Different from yours, but not what we want. Let's do something else:

#include <iostream>
#include <string>
#include <locale.h>

int main()
{
    setlocale(LC_ALL, "");
    std::wcout << L"ĀƁĊĐĒƑĢĦĪĴĶŁΜŊŌƤǬŖŞŦŪƲŴΧɎƵāƂċđēƒġħıĵķłɱŋōƥǭŗşŧūνŵχɏƶ\n";
}

stieber@gatekeeper:~ $ g++ Test.cpp;  ./a.out
ĀƁĊĐĒƑĢĦĪĴĶŁΜŊŌƤǬŖŞŦŪƲŴΧɎƵāƂċđēƒġħıĵķłɱŋōƥǭŗşŧūνŵχɏƶ

Much better. This is because we are setting the locale to the preferred locale, instead of the "C" locale, which just seems to hate unicode. Unfortunately, it's going to mess up things like numeric outputs, since locales are generally meant for localization, and using them for character encodings is just something that would need strong language to describe.

Using LC_CTYPE seems to work as well, and will probably affect fewer other things -- but, it's still not defined as "output character set" so it's still not 100% safe.

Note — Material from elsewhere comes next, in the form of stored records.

/-- Settles O9: the unit lacks its token, or the operation its word selects is not enabled. -/
theorem unitWithNoEnabledStepKeepsTheState : Obligations.UnitWithNoEnabledStepKeepsTheState :=
  fun _ _ => unitStep_of_not_unitEnabled

/-- Settles O31: the environment's turns answer a state, and so does the operation that a fetched word selects. -/
theorem everyStepAnswersANextState : Obligations.EveryStepAnswersANextState := by
  intro s
  obtain ⟨-, he⟩ | ⟨_, i, -, -, he⟩ := stepTurn_cases (takeTurn s).1 (takeTurn s).2
  · exact ⟨_, he⟩
  · obtain ⟨t, ht⟩ := exec_answers i (takeTurn s).2
    exact ⟨t, he.trans ht⟩

/-- The event's row in the table of R321: the operations that can raise it. -/
def RaisedBy (i : Instr) : Event → Prop
  | .loopDiv => i = .trcEmit
  | .zeroMag => unitOf i = some .qdm
  | .intSat => i = .trcEmit
  | .badCmd => ∃ wdata, i = .cmdRsvd wdata
  | .badAddr => ∃ addr wdata, i = .hostRd addr wdata ∨ i = .hostWrOther addr wdata

/-- Every flag that is 0 in `f` and 1 in `g` is that of an event in `p`. -/
def OnlyRaises (p : Event → Prop) (f g : BitVec 5) : Prop :=
  ∀ e, f.getLsbD (eventCode e) = false → g.getLsbD (eventCode e) = true → p e

theorem eventCode_injective : Function.Injective eventCode := by
  intro a b h
  cases a <;> cases b <;> cases h <;> rfl

theorem OnlyRaises.refl (p : Event → Prop) (f : BitVec 5) : OnlyRaises p f f :=
  fun _ hOff hOn => absurd (hOff.symm.trans hOn) Bool.false_ne_true

theorem OnlyRaises.zero (p : Event → Prop) (f : BitVec 5) : OnlyRaises p f 0 :=
  fun _ _ hOn => absurd (BitVec.getLsbD_zero.symm.trans hOn) Bool.false_ne_true

theorem OnlyRaises.setFlag {p : Event → Prop} {f g : BitVec 5} (h : OnlyRaises p f g) {e : Event}
    (he : p e) : OnlyRaises p f (setFlag e g) := by
  intro e' hOff hOn
  rw [setFlag_bit, Bool.or_eq_true, decide_eq_true_iff] at hOn
  obtain hOn | ⟨-, hCode⟩ := hOn
  · exact h e' hOff hOn
  · rwa [eventCode_injective hCode]

theorem OnlyRaises.setFlagIf {p : Event → Prop} {f g : BitVec 5} (h : OnlyRaises p f g) (c : Bool)
    {e : Event} (he : p e) : OnlyRaises p f (setFlagIf c e g) := by
  cases c
  · exact h
  · exact h.setFlag he

theorem OnlyRaises.clearFlags {p : Event → Prop} {f g : BitVec 5} (h : OnlyRaises p f g)
    (mask : BitVec 5) : OnlyRaises p f (clearFlags mask g) := by
  intro e hOff hOn
  rw [clearFlags_bit, Bool.and_eq_true] at hOn
  exact h e hOff hOn.1

/-- An operation turns on no flag but those of the events whose rows name it. -/
theorem exec_onlyRaises {i : Instr} {s t : State} (h : exec i s = .next t) :
    OnlyRaises (RaisedBy i) s.sticky t.sticky := by
  have hRefl := OnlyRaises.refl (RaisedBy i) s.sticky
  cases i with
  | qdmStep im re =>
    obtain ⟨-, rfl⟩ | ⟨-, rfl⟩ := execQdmStep_cases h
    · exact hRefl.setFlagIf _ rfl
    · exact hRefl
  | trcEmit =>
    obtain ⟨-, rfl⟩ | ⟨-, rfl⟩ := execTrcEmit_cases h
    · have hIntSat : RaisedBy .trcEmit .intSat := rfl
      have hLoopDiv : RaisedBy .trcEmit .loopDiv := rfl
      exact (hRefl.setFlagIf _ hIntSat).setFlagIf _ hLoopDiv
    · exact hRefl
  | hostRd addr wdata =>
    obtain ⟨v, -, rfl⟩ | ⟨-, rfl⟩ := execHostRd_cases (wdata := wdata) h
    · exact hRefl
    · exact hRefl.setFlag ⟨addr, wdata, .inl rfl⟩
  | hostWrOther addr wdata =>
    cases h
    exact hRefl.setFlag ⟨addr, wdata, .inr rfl⟩
  | cmdRsvd wdata =>
    cases h
    exact hRefl.setFlag ⟨wdata, rfl⟩
  | hostWrStatus wdata =>
    cases h
    exact hRefl.clearFlags _
  | reset =>
    cases h
    exact .zero _ _
  | sprLoad _ | sprEmit _ | pshLoad _ _ | pshEmit _ | dctStep _ =>
    have hf := exec_unitFrame rfl h
    rwa [hf]
  | trcShift dcc => obtain ⟨-, rfl⟩ | ⟨-, rfl⟩ := execTrcShift_cases h <;> exact hRefl
  | cmdNop | cmdRestartTx | cmdRestartRx | cmdRestartAll | hostWrCtrl _ | hostWrDctAlpha _
  | hostWrTrcGainMu _ | hostWrTrcGainOmega _ | hostWrTrcOmegaMid _ | hostWrTrcOmegaRlim _
  | hostWrTrcMuInit _ =>
    cases h
    exact hRefl

/-- Settles O42: the five rows of R321, each read at the bit of its event. -/
theorem eventsAreRaisedOnlyByTheirOperations :
    Obligations.EventsAreRaisedOnlyByTheirOperations := by
  intro i s t h
  have hRaises := exec_onlyRaises h
  exact ⟨hRaises .loopDiv, hRaises .zeroMag, hRaises .intSat, hRaises .badCmd, hRaises .badAddr⟩

end Sys2Proof.Machine
end

section
/-! The reset (70_reset_and_hazards.md R350): the state it leaves, and the handshake outputs while `rst` is 1. -/

namespace Sys2Proof.Machine

/-! ## The outputs under reset -/

@[simp] theorem symInReady_rst (s : State) : symInReady true s = false := rfl

@[simp] theorem rxsInReady_rst (s : State) : rxsInReady true s = false := rfl

@[simp] theorem txsOutValid_rst (s : State) : txsOutValid true s = false := rfl

@[simp] theorem decOutValid_rst (s : State) : decOutValid true s = false := rfl

@[simp] theorem hReady_rst (willing : Bool) : hReady true willing = false := rfl

/-! ## The state after reset -/

theorem stepTurn_rst (s : State) : stepTurn .rst s = exec .reset s := rfl

/-- The start of a stream is taken from registers that the transmit half does not hold. -/
theorem trcAtStart_restartTx (s : State) : trcAtStart (restartTx s) = trcAtStart s := rfl

/-- The configuration is written before the receive half restarts, so TRC starts from the default `mu` and `omega`,
which are those of R60. -/
theorem trcAtStart_configDefaults (s : State) :
    trcAtStart (configDefaults s) = State.reset.trc := rfl

/-- Settles O21: the defaults cover the configuration, the transmit restart its half, and the receive restart, which
reads those defaults, the rest of the core. -/
theorem resetLeavesTheResetState : Obligations.ResetLeavesTheResetState := by
  refine fun s => ⟨?_, stepTurn_rst s, symInReady_rst s, rxsInReady_rst s, txsOutValid_rst s,
    decOutValid_rst s, hReady_rst⟩
  rw [exec_reset, resetCore, restartBoth, restartRx, trcAtStart_restartTx,
    trcAtStart_configDefaults]
  rfl

end Sys2Proof.Machine
end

However, we can always do this:

#include <iostream>
#include <string>

int main()
{
    std::cout << "ĀƁĊĐĒƑĢĦĪĴĶŁΜŊŌƤǬŖŞŦŪƲŴΧɎƵāƂċđēƒġħıĵķłɱŋōƥǭŗşŧūνŵχɏƶ\n";
}

stieber@gatekeeper:~ $ g++ Test.cpp;  ./a.out
ĀƁĊĐĒƑĢĦĪĴĶŁΜŊŌƤǬŖŞŦŪƲŴΧɎƵāƂċđēƒġħıĵķłɱŋōƥǭŗşŧūνŵχɏƶ

Because we're just bypassing the locale and use UTF-8.

HOWEVER, observe:

#include <iostream>
#include <string>
#include <locale.h>

int main()
{
    setlocale(LC_ALL, "");
    std::cout << "ĀƁĊĐĒƑĢĦĪĴĶŁΜŊŌƤǬŖŞŦŪƲŴΧɎƵāƂċđēƒġħıĵķłɱŋōƥǭŗşŧūνŵχɏƶ\n";
    std::wcout << L"ĀƁĊĐĒƑĢĦĪĴĶŁΜŊŌƤǬŖŞŦŪƲŴΧɎƵāƂċđēƒġħıĵķłɱŋōƥǭŗşŧūνŵχɏƶ\n";
}

This does not work:

stieber@gatekeeper:~ $ g++ Test.cpp;  ./a.out
ĀƁĊĐĒƑĢĦĪĴĶŁΜŊŌƤǬŖŞŦŪƲŴΧɎƵāƂċđēƒġħıĵķłɱŋōƥǭŗşŧūνŵχɏƶ
▒
▒"&*46A▒JL▒▒V^fj▒t▒N▒▒
                      ▒!'157BqKM▒▒W_gk▒u▒O▒

We get the correct string first, followed by a garbled string. Do NOT mix std::cout and std::wcout -- I'm not entirely sure why that is, or whether I can reset whatever is responsible, but it seems like a bad idea for now.